Features of the ship including its half-buried wheel, a toilet, a pump and the name-board were still clearly visible.
“It is rare that we find a shipwreck that so clearly announces what it is, and the name-board of the Atlanta really stands out,” said GLSHS executive director Bruce Lynn.
The name had been written in gold, with decorative scrollwork. “It is truly ornate, and still beautiful after 130 years on the bottom of Lake Superior.”
“We discovered nine shipwrecks last summer – not all have been released yet but we also have 19 targets to go back and look at that could be shipwrecks,” GLSHS director of marine operations Darryl Ertel told Divernet
“All of these are way outside sport diving, even technical diving, limits.” Ertel is one of the society’s technical instructors, teaching mixed-gas rebreather diving to 90m.

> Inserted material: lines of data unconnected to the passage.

/-- An idle core takes a sequence of writes that leaves `CMD` alone, one in each step. -/
theorem run_writes (ws : List (RegIdx × Word)) (rest : List Event) (s : State)
    (hdata : ∀ w ∈ ws, w.1 ≠ 0#4) (hrst : s.rst = false) (hbusy : s.busy = false)
    (hport : s.port = writeEvents ws ++ rest) :
    core.run ws.length s = .next (takeWrites ws { s with port := rest }) := by
  induction ws generalizing s with
  | nil =>
    have hrest : s.port = rest := hport
    subst hrest
    rfl
  | cons w ws ih =>
    rw [List.forall_mem_cons] at hdata
    obtain ⟨hw, hws⟩ := hdata
    obtain ⟨hrst', hbusy', hport'⟩ := regWriteIdle_frame hw w.2 { s with port := writeEvents ws ++ rest }
    calc core.run (ws.length + 1) s
        = core.run ws.length (regWriteIdle w.1 w.2 { s with port := writeEvents ws ++ rest }) :=
          run_succ (M := core) (step_regWrite_idle hrst hbusy hport) _
      _ = .next (takeWrites ws { regWriteIdle w.1 w.2 s with port := rest }) := by
          rw [ih _ hws (hrst'.trans hrst) (hbusy'.trans hbusy) hport', regWriteIdle_withPort]
      _ = .next (takeWrites (w :: ws) { s with port := rest }) := by
          rw [← regWriteIdle_withPort]
          rfl

/-- A sequence of reads changes nothing but what is recorded of it, one read in each step (rule R41). -/
theorem run_reads (idxs : List RegIdx) (rest : List Event) (s : State)
    (hport : s.port = idxs.map .regRead ++ rest) :
    core.run idxs.length s =
      .next { s with port := rest, reads := s.reads ++ idxs.map fun idx => regRead idx s } := by
  induction idxs generalizing s with
  | nil =>
    have hrest : s.port = rest := hport
    subst hrest
    simp [Host.Core.run]
  | cons idx idxs ih =>
    calc core.run (idxs.length + 1) s
        = core.run idxs.length
            { s with port := idxs.map .regRead ++ rest, reads := s.reads ++ [regRead idx s] } :=
          run_succ (M := core) (step_regRead hport) _
      _ = .next { s with port := rest, reads := s.reads ++ (idx :: idxs).map fun i => regRead i s } := by
          rw [ih _ rfl, List.map_cons, ← List.append_cons]
          rfl

section LoadLines

variable {s : State} {rest : List Event} (hrst : s.rst = false) (hbusy : s.busy = false)
include hrst hbusy

/-- `LDBLK` on an idle core writes the block and nothing else. -/
theorem run_lineLoadBlock {b : Block} (hport : s.port = lineLoadBlock b ++ rest) :
    core.run 4 s = .next { s with port := rest, blk := b } := by
  have hrun := run_writes [(4#4, b.w0), (5#4, b.w1), (6#4, b.w2), (7#4, b.w3)] rest s (by simp) hrst hbusy hport
  simpa [takeWrites, regWriteIdle, Block.set] using hrun

/-- `LDKEY128` on an idle core writes the lower four key registers and nothing else. -/
theorem run_lineLoadKey128 {k : KeyRegs} (hport : s.port = lineLoadKey .k128 k ++ rest) :
    core.run 4 s =
      .next { s with port := rest, key := { s.key with k0 := k.k0, k1 := k.k1, k2 := k.k2, k3 := k.k3 } } := by
  have hrun := run_writes [(8#4, k.k0), (9#4, k.k1), (10#4, k.k2), (11#4, k.k3)] rest s (by simp) hrst hbusy hport
  simpa [takeWrites, regWriteIdle, KeyRegs.set] using hrun

/-- `LDKEY256` on an idle core writes the key registers and nothing else. -/
theorem run_lineLoadKey256 {k : KeyRegs} (hport : s.port = lineLoadKey .k256 k ++ rest) :
    core.run 8 s = .next { s with port := rest, key := k } := by
  have hrun := run_writes [(8#4, k.k0), (9#4, k.k1), (10#4, k.k2), (11#4, k.k3), (12#4, k.k4), (13#4, k.k5),
    (14#4, k.k6), (15#4, k.k7)] rest s (by simp) hrst hbusy hport
  simpa [takeWrites, regWriteIdle, KeyRegs.set] using hrun

end LoadLines

/-- `RDBLK` at any time records the four words of the block. -/
theorem run_lineReadBlock {s : State} {rest : List Event} (hport : s.port = lineReadBlock ++ rest) :
    core.run 4 s =
      .next { s with port := rest, reads := s.reads ++ [s.blk.w0, s.blk.w1, s.blk.w2, s.blk.w3] } :=
  run_reads [4#4, 5#4, 6#4, 7#4] rest s hport

end Sys2Proof.Machine

namespace Sys2Proof.Proofs

open Machine

/-- Settles O29: the word of four bytes is `word` of them, the bytes of a word are its lanes, and `word` and
`lane` undo each other. -/
theorem bigEndianPacking : Obligations.BigEndianPacking := by
  refine ⟨bigEndianWordOf_eq_word, fun b0 b1 b2 b3 => ?_, fun w => ⟨wordToBigEndianBytes_eq_lanes w, ?_⟩⟩
  · rw [wordToBigEndianBytes_eq_lanes, bigEndianWordOf_eq_word, lane_word_zero, lane_word_one, lane_word_two,
      lane_word_three]
  · rw [bigEndianWordOf_eq_word, word_lanes]

/-- Settles O52: register by register on the wire, and one line of the host for each clause on the port. -/
theorem wireFormatOfBlockAndKey : Obligations.WireFormatOfBlockAndKey := by
  refine ⟨blockOfBytes_get, bytesOfBlock_word, keyOfBytes128_get_low, keyOfBytes128_get_high, keyOfBytes256_get,
    by decide, fun s rest hrst hbusy => ⟨?block, ?key128, ?key256⟩, ?read⟩
  case block => exact fun _ hport => run_lineLoadBlock hrst hbusy hport
  case key128 => exact fun _ hport => run_lineLoadKey128 hrst hbusy hport
  case key256 => exact fun _ hport => run_lineLoadKey256 hrst hbusy hport
  case read => exact fun s _ hport => ⟨_, run_lineReadBlock hport, bytesOfReads_block s.blk⟩

end Sys2Proof.Proofs
end

section
/-!
PROOF. The decoder on every word: a word decodes to a command exactly when it is that command's word, so
what is to be said of the words that decode is said of the commands (rules R60 to R65); the completion of
a pending word (rule R32); and the obligation about the decoder.
-/

namespace Sys2Proof

/-! ## The fields of a word (rule R60) -/

/-- A word is its three fields side by side. -/
theorem fields_append (w : Word) : rsvField w ++ kszField w ++ opcField w = w := by
  apply BitVec.eq_of_getLsbD_eq
  intro i hi
  simp only [rsvField, kszField, opcField, BitVec.getLsbD_append, BitVec.getLsbD_extractLsb']
  grind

“In 2007 and 2008 we found 14 shipwrecks in less than 8m of water at Whitefish Point, and produced two DVDs about them,” he said, recommending that for any scuba diver interested in exploring Lake Superior’s diveable wrecks, 30 are listed on the Whitefish Point Underwater Preserve website. Whitefish Point is just over 20km from Crisp Point.
Shipwrecks might be well-preserved by the lake’s cold waters, but those waters also threaten the lives of those unfortunate enough to fall into them.
Shortly after the GLSHS announced its discovery of the Atlanta, members searching US Life-Saving Service records came across a letter written two days after the sinking. It was signed by Eli Wait, one of the two surviving sailors, with the signature of the other man, John Pickel, appended.
Wait reports being saved “at the point of death” by lighthouse-keeper Captain Small at Crisp Point. Numb with cold, “in 10 seconds more I would have been lost, for the undertow was taking me out when the keeper ran out into the lake and pulled me ashore.
“It was impossible to save those who were lost; they were so benumbed with the cold that they could not hang on until the life-savers could get to them,” wrote Wait.
“I cannot express by pen my thankfulness for the kindness we received from the captain and the crew, for we can safely say that we are indebted to them for our lives.”